## [What is expected]
Report the count of lines with "some" in the data below, and no other words.

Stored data
§
/-- The implementation has the instruction (R411 step 1). -/
def FpNeed.present (n : FpNeed) (l : FpLevel) : Bool :=
  match n, l with
  | _, .none => false
  | .single, .single => true
  | .double, .single => false
  | _, .full => true

/-- The frame of a floating-point instruction (R411): INE when the implementation lacks it, then FPD when EUEN.FPE = 0 (R631). -/
def fpInstr (need : FpNeed) (s : State) (k : Result) : Result :=
  if need.present s.cfg.fpLevel then (if s.fpe then k else raise .fpd s) else raise .ine s

/-- An operand field that names a condition flag register: only 0 names one (D7, log 17). -/
def withFlagField (c : BitVec 3) (k : Result) : Result := if c = 0 then k else .refused .noSuchConditionFlag

/-! ## Physical memory (R150, R153) -/

/-- The byte at a physical address. -/
def Memory.read : Memory → Nat → Byte
  | [], a => Memory.unlisted a
  | (x, b) :: rest, a => if x = a then b else Memory.read rest a

/-- An entry in front of `rest`, left out when it says what an unlisted address reads as. -/
def Memory.put (a : Nat) (b : Byte) (rest : Memory) : Memory := if b = Memory.unlisted a then rest else (a, b) :: rest

/-- The memory with one byte written; keeps the canonical form. -/
def Memory.write : Memory → Nat → Byte → Memory
  | [], a, b => Memory.put a b []
  | (x, c) :: rest, a, b =>
    if a < x then Memory.put a b ((x, c) :: rest)
    else if a = x then Memory.put a b rest
    else (x, c) :: Memory.write rest a b

/-- The `n` bytes from `pa` up, little-endian (R153), in the low 8n bits. -/
def Memory.loadLE (m : Memory) (pa : Nat) : Nat → DWord
  | 0 => 0
  | n + 1 => (m.read pa).setWidth 64 ||| Memory.loadLE m (pa + 1) n <<< 8

/-- The low 8n bits of `v` written to the `n` bytes from `pa` up, little-endian (R153). -/
def Memory.storeLE (m : Memory) (pa : Nat) : Nat → DWord → Memory
  | 0, _ => m
  | n + 1, v => Memory.storeLE (m.write pa (v.extractLsb' 0 8)) (pa + 1) n (v >>> 8)

/-! ## What a fetch sees (R201, R722, U12, log 12) -/

/-- The aligned word at a physical address. -/
def Memory.word (m : Memory) (pa : Nat) : Word := (m.loadLE pa 4).extractLsb' 0 32

/-- The old values listed for the word at a physical address. -/
def oldWordsIn (stale : List StaleWord) (pa : Nat) : List Word := ((stale.find? (·.pa == pa)).map (·.olds)).getD []

/-- The old values of the word at a physical address that a fetch may still see. -/
def State.oldWords (s : State) (pa : Nat) : List Word := oldWordsIn s.stale pa

/-- The instruction word a fetch of the word at `pa` sees: as memory holds it now or, where the sequence of R722 is not complete, as
it stood before one of the stores to it; a free value picks, at every fetch (U12). The whole sequence is asked for whatever the
access types of the stores and the fetch are, strongly-ordered uncached ones too, which use no cache (R183, R702): DESIGN CHOICE,
log 12. -/
def State.fetchWord (s : State) (pa : Nat) : Word :=
  (s.oldWords pa).getD ((s.free .fetched).toNat % ((s.oldWords pa).length + 1)) (s.mem.word pa)

/-- The state after the fetch of the word at `pa`: a draw is used when the word has an old value. -/
def State.fetched (s : State) (pa : Nat) : State := if (s.oldWords pa).isEmpty then s else s.drawn

/-- `stale` with `old` recorded as what the word at `pa` was before a store: the sequence starts again for it. -/
def recordOld (stale : List StaleWord) (pa : Nat) (old : Word) : List StaleWord :=
  ⟨pa, (oldWordsIn stale pa).insert old, .stored⟩ :: stale.filter (·.pa != pa)

/-- `stale` with the `k` words of `m` from `pa` up recorded. -/
def recordOlds (m : Memory) (stale : List StaleWord) (pa : Nat) : Nat → List StaleWord
  | 0 => stale
  | k + 1 => recordOlds m (recordOld stale pa (m.word pa)) (pa + 4) k

/-- A store of this core: the low 8n bits of `v` in the `n` bytes from `pa` up, aligned; a fetch may still see the words they lie in
as they were (R201), whatever the access type of the store (DESIGN CHOICE, log 12). -/
def State.storeMem (s : State) (pa n : Nat) (v : DWord) : State :=
  { s with mem := s.mem.storeLE pa n v, stale := recordOlds s.mem s.stale (pa / 4 * 4) ((n + 3) / 4) }

/-- Byte `j` of a word replaced. -/
def replaceByte (w : Word) (j : Nat) (b : Byte) : Word := setBits w (0xFF <<< (8 * j)) (b.setWidth 32 <<< (8 * j))

/-- Another master has stored `b` at `pa`: hardware keeps the instruction cache coherent with that store, so a fetch sees it in every
value of the word it may see (R200). -/
def State.snoop (s : State) (pa : Nat) (b : Byte) : State :=
  { s with stale := s.stale.map fun w =>
      if w.pa = pa / 4 * 4 then { w with olds := w.olds.map (replaceByte · (pa % 4) b) } else w }

/-- What a Hit-class CACOP on cache `obj` does for a word of its line: the data cache (1) is written back, then the instruction cache
(0) drops the line (R203, R722). -/
def SyncStage.afterHit (obj : BitVec 3) : SyncStage → SyncStage
  | .stored => if obj = 1 then .writtenBack else .stored
  | .writtenBack => if obj = 0 then .invalidated else .writtenBack
  | .invalidated => .invalidated

/-- A Hit-class CACOP on cache `obj` for the line that holds `pa`. -/
def State.cacheHit (s : State) (obj : BitVec 3) (pa : Nat) : State :=
  { s with stale := s.stale.map fun b =>
      if s.cfg.line b.pa = s.cfg.line pa then { b with stage := b.stage.afterHit obj } else b }

/-- IBAR (R391): a fetch after it sees the new value of every word for which the cache maintenance is done. -/
def State.fetchBarrier (s : State) : State := { s with stale := s.stale.filter (·.stage != .invalidated) }

/-! ## Address translation (R170 to R179) -/

/-- The kind of an access (R170). -/
inductive Access where
  | fetch
  | load
  | store
  deriving DecidableEq, Repr

/-- A translated address: physical address and memory access type. -/
structure Translated where
  pa : Nat
  mat : BitVec 2
  deriving DecidableEq, Repr

/-- Direct address translation (R171). -/
def directTranslate (s : State) (va : Word) (k : Access) : Translated :=
  ⟨va.toNat % 2 ^ s.cfg.palen, match k with | .fetch => s.datf | .load | .store => s.datm⟩

/-- Window `dmw` hits `va` at the current privilege level (R173). -/
def dmwHit (s : State) (dmw va : Word) : Bool :=
  va.extractLsb' 29 3 == dmw.extractLsb' 29 3 &&
    ((s.plv == 0 && dmw.getLsbD 0) || (s.plv == 3 && dmw.getLsbD 3))

/-- Translation by a window that hits (R173). -/
def dmwTranslate (s : State) (dmw va : Word) : Translated :=
  ⟨(dmw.extractLsb' 25 3 ++ va.extractLsb' 0 29).toNat % 2 ^ s.cfg.palen, dmw.extractLsb' 4 2⟩

/-- Only 4 KB and 2 MB pages are supported (R178). -/
def TlbEntry.psSupported (e : TlbEntry) : Bool := e.ps == 12 || e.ps == 21

/-- G, or the same ASID (R175). -/
def TlbEntry.asidMatch (e : TlbEntry) (asid : BitVec 10) : Bool := e.g || e.asid == asid

/-- `VPPN[31:PS+1] == va[31:PS+1]` (R175, R546). -/
def TlbEntry.vaMatch (e : TlbEntry) (va : Word) : Bool :=
  (e.vppn ++ 0#13).toNat >>> (e.ps.toNat + 1) == va.toNat >>> (e.ps.toNat + 1)

/-- The entries that match, each with its index, in rising order (R175, R540). -/
def tlbMatches (tlb : List TlbEntry) (asid : BitVec 10) (va : Word) : List (TlbEntry × Nat) :=
  tlb.zipIdx.filter fun p => p.1.e && p.1.asidMatch asid && p.1.vaMatch va

/-- The lookup of R175 and R546: the one matching entry and its index, or none; more than one is undefined (R177), and so is a
valid entry of this address space with an unsupported page size (R178). -/
def tlbLookup (s : State) (va : Word) : Res (Option (TlbEntry × Nat)) :=
  if s.tlb.any fun e => e.e && e.asidMatch s.asidField && !e.psSupported then .fault .unsupportedPageSize
  else
    match tlbMatches s.tlb s.asidField va with
    | [] => .ok none
    | [p] => .ok (some p)
    | _ => .fault .multipleTlbHits

/-- The exception for a matching page with V = 0 (R175). -/
def Access.invalidPage (k : Access) (va : Word) : Exc :=
  match k with
  | .fetch => .pif va
  | .load => .pil va
  | .store => .pis va

/-- The page of the pair that `va` falls in: bit PS picks it (R175). -/
def TlbEntry.page (e : TlbEntry) (va : Word) : TlbPage := if va.getLsbD e.ps.toNat then e.page1 else e.page0

/-- `{ppn[PALEN-13 : ps-12], va[ps-1 : 0]}` (R175). -/
def pagePhysical (palen ps : Nat) (ppn : BitVec 24) (va : Word) : Nat :=
  (ppn.toNat % 2 ^ (palen - 12) / 2 ^ (ps - 12) * 2 ^ ps + va.toNat % 2 ^ ps) % 2 ^ palen

/-- The checks on the matching page, in the order of R175. -/
def pageTranslate (s : State) (e : TlbEntry) (va : Word) (k : Access) : Res Translated :=
  let p := e.page va
  if !p.v then .trap (k.invalidPage va)
  else if p.plv < s.plv then .trap (.ppi va)
  else if k == .store && !p.d then .trap (.pme va)
  else .ok ⟨pagePhysical s.cfg.palen e.ps.toNat p.ppn va, p.mat⟩

/-- Page-table mapping through the TLB (R175). -/
def tlbTranslate (s : State) (va : Word) (k : Access) : Res Translated :=
  (tlbLookup s va).bind fun hit =>
    match hit with
    | none => .trap (.tlbr va)
    | some (e, _) => pageTranslate s e va k

/-- Translation, top level (R170): in mapped mode the windows first, DMW0 before DMW1 (D13, log 24); an illegal DA, PG pair is
undefined (R179). -/
def translate (s : State) (va : Word) (k : Access) : Res Translated :=
  match s.da, s.pg with
  | true, false => .ok (directTranslate s va k)
  | false, true =>
    if dmwHit s s.csr.dmw0 va then .ok (dmwTranslate s s.csr.dmw0 va)
    else if dmwHit s s.csr.dmw1 va then .ok (dmwTranslate s s.csr.dmw1 va)
    else tlbTranslate s va k
  | _, _ => .fault .illegalTranslationMode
§
## [Task answer]
2